A week ago, a woman with a disability in a Government office in Nellore was attacked by a senior officer which was captured on CCTV. Neither the CCPD nor the State Commissioner took note of it, but the National Commission for Women took it up suo moto.

The amendment provides more ‘compounding’ powers to Commissioners but as we saw in this recent case, CCPD who happens to be Secretary of DEPD, as well as a woman herself, chose not to act. The indifference by CCPD is not for the first time. A former IAS officer having a disabled son questioned the incompetence of CCPD in a scathing article.

An RTI by me in 2018 revealed that CCPD has taken suo moto cognizance of just eight cases (none involving the above three sections). Similarly, another RTI by Advocate Akeel Usmani revealed that the National Crime Records Bureau does not maintain any data on crime against disabled persons and has no record till 2020.

Sabka Vishwas

The Director, DEPD, in a recent interview, justified amendments to the law on the pretext that some are colonial. What needs to be done in the 21st Century is to repeal 102 laws in India at the Centre/States/Panchayats levels that discriminate against people affected by leprosy.

In fact, it was the Law Commission of India, a quasi-judicial body of the Government of India, which proposed an anti-discrimination Bill in 2015, and later, Rajya Sabha member KTS Tulsi introduced a Private Members Bill in 2017 for the welfare of people affected by leprosy as RPDA was inadequate. It is not logical to repeal all of these 100 laws individually, the Government can do it in a single stroke if they have the will.

On the contrary, they chose to bring amendments to non-controversial clauses. Already the RPDA is weaker in comparison to the SC/ST Prevention of Atrocities Act as six offences alone are prescribed in the former in comparison to 44 in later. RPDA has a five-year maximum limit for offences unlike a maximum Punishment with life imprisonment in the SC/ST Prevention of Atrocities Act

Last year, it was the turn of India at the UN to discuss its report on the implementation of the UNCRPD. The Committee on the Rights of Persons with Disabilities highlighted significant lapses undermining the human rights of people with disabilities in the RPDA, and in its Concluding Observations, directed the Head of the Delegation (Secretary, DEPD) to ensure the State amends those provisions to amend both RPDA as well as Mental Health Care Act 2017 and harmonise National Trust and Rehabilitation council Act too with UNCRPD.

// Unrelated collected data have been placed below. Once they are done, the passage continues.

-- ==== Sys2Proof/Laws/State.lean ====
section
/-!
SUPPORT. One lemma for each field of the state that an update leaves as it was: the writes of registers and of DRAM bytes, then the
updates of what the state keeps beside registers.
-/

namespace Sys2Proof.Machine

/-! ### setReg -/

@[simp] theorem setReg_now (s : State) (t off v : Nat) : (s.setReg t off v).now = s.now := rfl
@[simp] theorem setReg_dram (s : State) (t off v : Nat) : (s.setReg t off v).dram = s.dram := rfl
@[simp] theorem setReg_writes (s : State) (t off v : Nat) : (s.setReg t off v).writes = s.writes := rfl
@[simp] theorem setReg_freeCtr (s : State) (t off v : Nat) : (s.setReg t off v).freeCtr = s.freeCtr := rfl
@[simp] theorem setReg_snaps (s : State) (t off v : Nat) : (s.setReg t off v).snaps = s.snaps := rfl
@[simp] theorem setReg_held (s : State) (t off v : Nat) : (s.setReg t off v).held = s.held := rfl
@[simp] theorem setReg_answers (s : State) (t off v : Nat) : (s.setReg t off v).answers = s.answers := rfl
@[simp] theorem setReg_seam (s : State) (t off v : Nat) : (s.setReg t off v).seam = s.seam := rfl
@[simp] theorem setReg_bench (s : State) (t off v : Nat) : (s.setReg t off v).bench = s.bench := rfl
@[simp] theorem setReg_core (s : State) (t off v : Nat) : (s.setReg t off v).core = s.core := rfl
@[simp] theorem setReg_time (s : State) (t off v : Nat) : (s.setReg t off v).time = s.time := rfl
@[simp] theorem setReg_lanes (s : State) (t off v : Nat) : (s.setReg t off v).lanes = s.lanes := rfl
@[simp] theorem setReg_pins (s : State) (t off v : Nat) : (s.setReg t off v).pins = s.pins := rfl
@[simp] theorem setReg_adit (s : State) (t off v : Nat) : (s.setReg t off v).adit = s.adit := rfl
@[simp] theorem setReg_pix (s : State) (t off v : Nat) : (s.setReg t off v).pix = s.pix := rfl
@[simp] theorem setReg_store (s : State) (t off v : Nat) : (s.setReg t off v).store = s.store := rfl
@[simp] theorem setReg_hevc (s : State) (t off v : Nat) : (s.setReg t off v).hevc = s.hevc := rfl
@[simp] theorem setReg_lpl (s : State) (t off v : Nat) : (s.setReg t off v).lpl = s.lpl := rfl
@[simp] theorem setReg_mags (s : State) (t off v : Nat) : (s.setReg t off v).mags = s.mags := rfl
@[simp] theorem setReg_host (s : State) (t off v : Nat) : (s.setReg t off v).host = s.host := rfl
@[simp] theorem setReg_mem (s : State) (t off v : Nat) : (s.setReg t off v).mem = s.mem := rfl
@[simp] theorem setReg_pos (s : State) (t off v : Nat) : (s.setReg t off v).pos = s.pos := rfl
@[simp] theorem setReg_audio (s : State) (t off v : Nat) : (s.setReg t off v).audio = s.audio := rfl
@[simp] theorem setReg_pwr (s : State) (t off v : Nat) : (s.setReg t off v).pwr = s.pwr := rfl
@[simp] theorem setReg_evt (s : State) (t off v : Nat) : (s.setReg t off v).evt = s.evt := rfl
@[simp] theorem setReg_boot (s : State) (t off v : Nat) : (s.setReg t off v).boot = s.boot := rfl
@[simp] theorem setReg_pending (s : State) (t off v : Nat) : (s.setReg t off v).pending = s.pending := rfl

/-! ### setF -/

@[simp] theorem setF_member (s : State) (t : Nat) (r : FRef) (v : Nat) : (s.setF t r v).member = s.member := rfl
@[simp] theorem setF_grade (s : State) (t : Nat) (r : FRef) (v : Nat) : (s.setF t r v).grade = s.grade := rfl
@[simp] theorem setF_now (s : State) (t : Nat) (r : FRef) (v : Nat) : (s.setF t r v).now = s.now := rfl
@[simp] theorem setF_dram (s : State) (t : Nat) (r : FRef) (v : Nat) : (s.setF t r v).dram = s.dram := rfl
@[simp] theorem setF_writes (s : State) (t : Nat) (r : FRef) (v : Nat) : (s.setF t r v).writes = s.writes := rfl
@[simp] theorem setF_freeCtr (s : State) (t : Nat) (r : FRef) (v : Nat) : (s.setF t r v).freeCtr = s.freeCtr := rfl
@[simp] theorem setF_snaps (s : State) (t : Nat) (r : FRef) (v : Nat) : (s.setF t r v).snaps = s.snaps := rfl
@[simp] theorem setF_held (s : State) (t : Nat) (r : FRef) (v : Nat) : (s.setF t r v).held = s.held := rfl
@[simp] theorem setF_answers (s : State) (t : Nat) (r : FRef) (v : Nat) : (s.setF t r v).answers = s.answers := rfl
@[simp] theorem setF_seam (s : State) (t : Nat) (r : FRef) (v : Nat) : (s.setF t r v).seam = s.seam := rfl
@[simp] theorem setF_bench (s : State) (t : Nat) (r : FRef) (v : Nat) : (s.setF t r v).bench = s.bench := rfl
@[simp] theorem setF_core (s : State) (t : Nat) (r : FRef) (v : Nat) : (s.setF t r v).core = s.core := rfl
@[simp] theorem setF_time (s : State) (t : Nat) (r : FRef) (v : Nat) : (s.setF t r v).time = s.time := rfl
@[simp] theorem setF_lanes (s : State) (t : Nat) (r : FRef) (v : Nat) : (s.setF t r v).lanes = s.lanes := rfl
@[simp] theorem setF_pins (s : State) (t : Nat) (r : FRef) (v : Nat) : (s.setF t r v).pins = s.pins := rfl
@[simp] theorem setF_adit (s : State) (t : Nat) (r : FRef) (v : Nat) : (s.setF t r v).adit = s.adit := rfl
@[simp] theorem setF_pix (s : State) (t : Nat) (r : FRef) (v : Nat) : (s.setF t r v).pix = s.pix := rfl
@[simp] theorem setF_store (s : State) (t : Nat) (r : FRef) (v : Nat) : (s.setF t r v).store = s.store := rfl
@[simp] theorem setF_hevc (s : State) (t : Nat) (r : FRef) (v : Nat) : (s.setF t r v).hevc = s.hevc := rfl
@[simp] theorem setF_lpl (s : State) (t : Nat) (r : FRef) (v : Nat) : (s.setF t r v).lpl = s.lpl := rfl
@[simp] theorem setF_mags (s : State) (t : Nat) (r : FRef) (v : Nat) : (s.setF t r v).mags = s.mags := rfl
@[simp] theorem setF_host (s : State) (t : Nat) (r : FRef) (v : Nat) : (s.setF t r v).host = s.host := rfl
@[simp] theorem setF_mem (s : State) (t : Nat) (r : FRef) (v : Nat) : (s.setF t r v).mem = s.mem := rfl
@[simp] theorem setF_pos (s : State) (t : Nat) (r : FRef) (v : Nat) : (s.setF t r v).pos = s.pos := rfl
@[simp] theorem setF_audio (s : State) (t : Nat) (r : FRef) (v : Nat) : (s.setF t r v).audio = s.audio := rfl
@[simp] theorem setF_pwr (s : State) (t : Nat) (r : FRef) (v : Nat) : (s.setF t r v).pwr = s.pwr := rfl
@[simp] theorem setF_evt (s : State) (t : Nat) (r : FRef) (v : Nat) : (s.setF t r v).evt = s.evt := rfl
@[simp] theorem setF_boot (s : State) (t : Nat) (r : FRef) (v : Nat) : (s.setF t r v).boot = s.boot := rfl
@[simp] theorem setF_pending (s : State) (t : Nat) (r : FRef) (v : Nat) : (s.setF t r v).pending = s.pending := rfl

Activists in India, for long, have been demanding an amendment in the controversial section 3(3) of the RPDA which allows discrimination if its a ‘legitimate aim’. Even the UN has criticised that. We have been demanding change in  Article 14 and 15 of the Constitution of India to prohibit disability and sexual characteristic-based discrimination. It does not seem to be a priority as disabled and LGBTQ+ people are probably not a vote bank. However, at the brink of elections, political powers will amend the constitution to bring economic weaker section reservation into the foray, breaking the vishwas of the disability sector, the transgender, and the intersex community.

I have shown how these proposed amendments thwart the basic fabric of Sabka Saath, Sabka Vikas, Sabka Vishwas. There are more pressing amendments that are needed in RPDA, other disability legislation, in the Transgender Protection Act as well as in the Constitution of India.

On behalf of ‘Doctors with Disabilities: Agents of Change’, we convey our anguish and resentment on pre-fabricated, pro-corporate, exclusionary proposed amendment 95A and strongly oppose this move to dilute the RPDA.

All of us have to raise our voice to #SaveTheRPDA!